We are looking at information informing current clinical practice, and your choice of references must reflect this. Consider the quality of the references you use. Wikipedia, Web MD, the Better Health Channel and blogging websites are not acceptable references.
Any non-reliable sources in your reference list will not count toward the number of required references, and this will result in a loss of marks. At this point in your BN you are expected to engage with best practice literature. References that are not
written in English are not acceptable to be used as references for this task.
Case scenario:
Sandra Bullock, 39 years of age is seeing a GP, where you work as practice nurse. Over the past 3
weeks, Sandra has noticed significant tiredness, palpitations, and tremor. She has also noted that
she is always feeling hot, ‘even when others are feeling cold’. She has lost 5 kg in weight over the
past 2 weeks without any effort or exercise. She has also noticed a swelling over the front of her
neck. On direct questioning, Sandra has noticed her eyelids are ‘a bit puffy’ and friends have
commented that she often looks like she is ‘staring’.
Sandra is a mother of 5 children and lives in suburban Melbourne. Sandra works as a Real-Estate
Manager. She has been married to Frank, who is an electrician, for 28 years.
Sandra has been suffering from type 2 Diabetes and rheumatoid arthritis for the past two years. She
takes metformin (APO-Metformin XR 1000 mg half a tablet daily) and glipizide (Minidiab 5 mg half a
tablet daily) to control her diabetes and Ibuprofen (APO-Ibuprofen 400 mg one table daily) for joint
pain. She does not get enough opportunity to exercise and depends on “takeaway” for her lunch and
eating snacks and ice cream. She states that she often forgets and does not take her medication
regularly. Sandra also smokes 5-6 cigarettes daily.
Her mother and older sister were both diagnosed with T2DM in their early 50’s. Her mother also has
Hashimoto thyroiditis.
Sandra is quite “stressed” about her ongoing conditions and the recent development of other
symptoms.
The examination findings of Sandra are as following –
• BMI: 29 m2/kg
• Blood Pressure: 140/90 mmHg
• Pulse rate: 105 beats/min, irregular
• Respiratory Rate: 22 breaths/minute
• Temperature: 37.7ºC tympanic
• SpO2: 97% on RA (Room Air)
• A smooth, mildly enlarged thyroid gland with a bruit (increased blood flow in the thyroid
gland), mild proptosis
• eyelid retraction bilaterally
• brisk reflexes, and a fine tremor.
Sandra’s blood tests reveal –
• Full blood examination (FBE): haemoglobin: 125 g/L (reference range: 120–150 g/L)
• White cell count: 11.5 X10^9/L (reference range: 4.0–10.0 X 10^9/L)
• neutrophil: 8.0 X 10^9/L (reference range: 2.0–7.0 X 10^9/L)
• lymphocytes: 0.8 X 10^9/L (reference range: 1.0–3.0 X 10^9/L)
• Platelet: 250 X 10^9/L (reference range: 150–400 X 10^9/L)
• Free T3 = 15 pmol/L (reference range 3.5 – 6.0 pmol/L)
• Free T4 = 75 pmol/L (reference range 10 – 20 pmol/L
• TSH = 0.02 (reference range 0.500 – 4.2 IU/L
• TSH-Receptor antibody (TSH-RAB AB) = positive and significantly elevated.
• Antithyroid peroxidase (anti-TPO) and antithyroglobulin = negative or low titre
Part 1 Questions
1.What underlying endocrine condition is indicated by Sandra’s blood test, as well as the signs and symptoms (clinical features) she is experiencing? Describe the pathophysiology of the condition.

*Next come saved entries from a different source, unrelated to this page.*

theorem State.ctxLost_keeps (s : State) (sc : Nat) (hκ : ρ.Keeps κ s) :
    ρ.Keeps κ (State.ctxLost s sc) := by
  unfold State.ctxLost
  repeat' first
    | intro _
    | with_reducible assumption
    | with_reducible apply State.abortTx_keeps
    | with_reducible apply State.fenceChain_keeps
    | with_reducible apply State.enterFenced_keeps
    | with_reducible apply State.keeps_ite
    | with_reducible apply okeeps_ite
    | dsimp only
    | split

theorem State.faultEffect_keeps (s : State) (n unit : Nat) (hκ : ρ.Keeps κ s) :
    ρ.Keeps κ (State.faultEffect s n unit) := by
  unfold State.faultEffect
  repeat' first
    | intro _
    | with_reducible assumption
    | with_reducible apply State.modChain_keeps
    | with_reducible apply State.endXfer_keeps
    | with_reducible apply State.aer_keeps
    | with_reducible apply State.dropPrefetch_keeps
    | with_reducible apply State.stopQueue_keeps
    | with_reducible apply State.ctxLost_keeps
    | with_reducible apply State.keeps_ite
    | with_reducible apply okeeps_ite
    | with_reducible apply Mem.drop_wf
    | dsimp only
    | split

theorem State.dueGo_keeps  : ∀ (n : Nat) (s : State) (_ : ρ.Keeps κ s),
    ρ.Keeps κ (State.dueGo  n s) := by
  intro n
  induction n with
  | zero =>
    intro s h
    unfold State.dueGo
    repeat' first
      | intro _
      | with_reducible assumption
  | succ n ih =>
    intro s h
    unfold State.dueGo
    repeat' first
      | intro _
      | with_reducible assumption
      | with_reducible apply ih
      | with_reducible apply State.endChain_keeps
      | with_reducible apply State.report_keeps
      | with_reducible apply State.faultEffect_keeps
      | with_reducible apply State.keeps_ite
      | with_reducible apply State.keeps_elim
      | with_reducible apply State.keeps_fold
      | with_reducible apply SMap.set_wf
      | with_reducible apply Mem.filter_wf
      | with_reducible apply SMap.filter_wf
      | with_reducible apply Mem.wrN_wf
      | with_reducible apply Mem.setLe_wf
      | with_reducible apply Mem.drop_wf
      | with_reducible apply Mem.copyRange_wf
      | dsimp only
      | (split <;> try cases ‹_ + 1 = Nat.succ _›)
      | with_reducible apply State.keeps_due

theorem State.haltReply_keeps (s : State) (sc : Nat) (h : HaltReq) (hκ : ρ.Keeps κ s) :
    ρ.Keeps κ (State.haltReply s sc h) := by
  unfold State.haltReply
  repeat' first
    | intro _
    | with_reducible assumption
    | with_reducible apply State.postReply_keeps
    | with_reducible apply State.keeps_ite
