-- ==== Sys2Proof/Laws/KAccess.lean ====
section
/-! SUPPORT. What the changes of state in Machine/Access.lean keep. -/

namespace Sys2Proof.Machine

variable {κ : Kept} {ρ : State}

theorem State.unserved_keeps (s : State) (who : Req) (hκ : ρ.Keeps κ s) :
    ρ.Keeps κ (State.unserved s who) := by
  unfold State.unserved
  repeat' first
    | intro _
    | with_reducible assumption
    | with_reducible apply State.aer_keeps
    | with_reducible apply State.keeps_ite
    | with_reducible apply okeeps_ite
    | dsimp only
    | split

theorem State.discards_keeps (s : State) (who : Req) (form : ReqForm) (hκ : ρ.Keeps κ s) (τ : State)
    (hτ : s.discards who form = some τ) : ρ.Keeps κ τ := by
  revert τ
  unfold State.discards
  split
  · exact State.opt_some (State.aer_keeps _ _ _ (State.bump_keeps _ _ _ (State.setBit_keeps _ _ _ hκ)))
  · exact State.opt_ite (State.opt_some (State.aer_keeps _ _ _ (State.bump_keeps _ _ _ (State.setBit_keeps _ _ _ hκ)))) State.opt_none
  · exact State.opt_none

theorem State.replyUr_keeps (s : State) (hκ : ρ.Keeps κ s) :
    ρ.Keeps κ (State.replyUr s) := by
  unfold State.replyUr
  repeat' first
    | intro _
    | with_reducible assumption
    | with_reducible apply State.bump_keeps
    | dsimp only
    | split
    | with_reducible apply State.keeps_reply

theorem regGo_keeps (s : State) (who : Req) (off : Nat) (k : State → State) (hκ : ρ.Keeps κ s)
    (hk : ∀ s, ρ.Keeps κ s → ρ.Keeps κ (k s)) : OKeeps κ ρ (regGo s who off k) := by
  unfold regGo
  repeat' first
    | intro _
    | with_reducible assumption
    | with_reducible apply hk
    | with_reducible apply okeeps_ite
    | with_reducible apply okeeps_next
    | with_reducible apply fin_keeps
    | with_reducible apply State.unserved_keeps

theorem regGuarded_keeps (s : State) (who : Req) (k : State → State) (hκ : ρ.Keeps κ s)
    (hk : ∀ s, ρ.Keeps κ s → ρ.Keeps κ (k s)) : OKeeps κ ρ (regGuarded s who k) := by
  unfold regGuarded
  repeat' first
    | intro _
    | with_reducible assumption
    | with_reducible apply hk
    | with_reducible apply okeeps_ite
    | with_reducible apply okeeps_next
    | with_reducible apply fin_keeps
    | with_reducible apply State.unserved_keeps

theorem State.softWrite_keeps (s : State) (who : Req) (off : Nat) (v : Word) (hκ : ρ.Keeps κ s) :
    ρ.Keeps κ (State.softWrite s who off v) := by
  unfold State.softWrite
  repeat' first
    | intro _
    | with_reducible assumption
    | with_reducible apply State.setReg_keeps
    | with_reducible apply State.wb_keeps
    | with_reducible apply State.setApp_keeps
    | with_reducible apply State.queueHome_keeps
    | with_reducible apply State.keeps_ite
    | with_reducible apply okeeps_ite
    | dsimp only
    | split

theorem State.applyGroups_keeps (s : State) (groups : Nat) (hκ : ρ.Keeps κ s) :
    ρ.Keeps κ (State.applyGroups s groups) := by
  unfold State.applyGroups
  repeat' first
    | intro _
    | with_reducible assumption
    | with_reducible apply State.setReg_keeps
    | with_reducible apply State.setApp_keeps
    | with_reducible apply State.keeps_ite
    | with_reducible apply okeeps_ite
    | with_reducible apply State.keeps_fold
    | dsimp only
    | split

end Sys2Proof.Machine
end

You need to explain the following aspects in this section and link them to Sandra:
1.1 Identify the underlying condition
1.2 Interpret Sandra’s blood test results and clinical features, and link back to Sandra
1.3 Include at least 4 risk factors relevant to Sandra
1.4 Explain the pathophysiology of the specific condition Sandra is suffering from, making links to
Sandra throughout
1.5 Explain at least 5 complications of this condition that are relevant to Sandra
Part 2 Questions
Further blood test results reveal that Sandra’s blood glucose level (BGL) is 12.9 mmol/L [3.9-6.1 mmol/L]; HbA1c: 9% [normal <6.5%].
Sandra’s GP referred her to an Endocrinologist. Her conditions, blood test results and medications were reviewed by the specialist. Sandra was advised to stop metformin and prescribed Tab Sitagliptin (Januvia) 50 mg daily in addition to glipizide 5 mg (Minidiab) half a tablet daily. The Endocrinologist also added Tab Carbimazole 5 mg daily for managing her recently developed signs and symptoms, and the related Endocrinological condition.
2.1. Identify 4 risk factors potentially causing Sandra’s high BGL and HbA1c. Discuss how each risk factor affects BGLs and HbA1c.
2.2 Discuss the three medications Sandra is prescribed by the Endocrinologist. Include in your answer the action, complications, relevant side effects and relevant nursing considerations linked to Sandra’s situation.
2.3 Explain five complications that Sandra could experience if her blood glucose level (BGL) and HbA1c remain high.
2.4 Identify and briefly discuss four preventive measures Sandra could use to reduce her risk of developing complications related to T2DM.
Add a conclusion in your own words (no new reference should be added in the conclusion)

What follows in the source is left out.